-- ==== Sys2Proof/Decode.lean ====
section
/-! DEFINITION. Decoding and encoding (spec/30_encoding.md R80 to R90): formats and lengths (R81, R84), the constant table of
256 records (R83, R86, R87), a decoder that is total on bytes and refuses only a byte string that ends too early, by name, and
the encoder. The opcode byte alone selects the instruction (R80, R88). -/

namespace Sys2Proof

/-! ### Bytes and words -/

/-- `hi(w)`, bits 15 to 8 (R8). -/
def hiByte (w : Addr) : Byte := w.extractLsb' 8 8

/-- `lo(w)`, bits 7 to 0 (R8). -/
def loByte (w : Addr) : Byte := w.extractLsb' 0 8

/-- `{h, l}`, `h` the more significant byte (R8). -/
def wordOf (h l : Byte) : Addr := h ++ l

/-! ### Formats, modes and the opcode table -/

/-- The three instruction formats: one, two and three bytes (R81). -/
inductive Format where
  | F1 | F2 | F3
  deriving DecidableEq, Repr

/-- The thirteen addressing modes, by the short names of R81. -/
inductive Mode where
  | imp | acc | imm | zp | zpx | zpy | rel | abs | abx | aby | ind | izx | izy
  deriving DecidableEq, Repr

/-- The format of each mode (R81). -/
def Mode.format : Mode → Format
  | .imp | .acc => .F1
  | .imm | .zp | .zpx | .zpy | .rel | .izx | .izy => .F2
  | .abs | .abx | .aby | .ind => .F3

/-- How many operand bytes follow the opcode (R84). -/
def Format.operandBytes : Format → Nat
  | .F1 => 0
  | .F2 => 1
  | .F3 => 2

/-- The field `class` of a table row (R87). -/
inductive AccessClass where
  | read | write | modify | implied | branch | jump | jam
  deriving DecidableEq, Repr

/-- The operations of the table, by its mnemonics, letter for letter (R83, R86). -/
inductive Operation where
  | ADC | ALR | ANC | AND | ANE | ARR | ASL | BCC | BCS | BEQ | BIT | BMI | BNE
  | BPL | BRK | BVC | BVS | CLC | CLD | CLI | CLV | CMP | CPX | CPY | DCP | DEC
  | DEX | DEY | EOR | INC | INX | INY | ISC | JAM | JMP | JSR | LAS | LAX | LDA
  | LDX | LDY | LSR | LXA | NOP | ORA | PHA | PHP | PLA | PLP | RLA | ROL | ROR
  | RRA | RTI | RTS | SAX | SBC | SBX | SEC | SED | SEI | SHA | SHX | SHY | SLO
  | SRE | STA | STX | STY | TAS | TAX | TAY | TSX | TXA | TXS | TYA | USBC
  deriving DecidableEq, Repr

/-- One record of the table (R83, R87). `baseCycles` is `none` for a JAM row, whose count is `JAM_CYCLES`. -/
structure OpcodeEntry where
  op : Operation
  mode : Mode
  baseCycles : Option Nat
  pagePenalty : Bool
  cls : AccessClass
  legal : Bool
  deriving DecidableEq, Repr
****************
=== What is needed ===
All that is wanted is the run of lines from the start of the data through the line containing "constant table of", copied word for word.

=== Answer box ===
-- ==== Sys2Proof/Decode.lean ====
section
/-! DEFINITION. Decoding and encoding (spec/30_encoding.md R80 to R90): formats and lengths (R81, R84), the constant table of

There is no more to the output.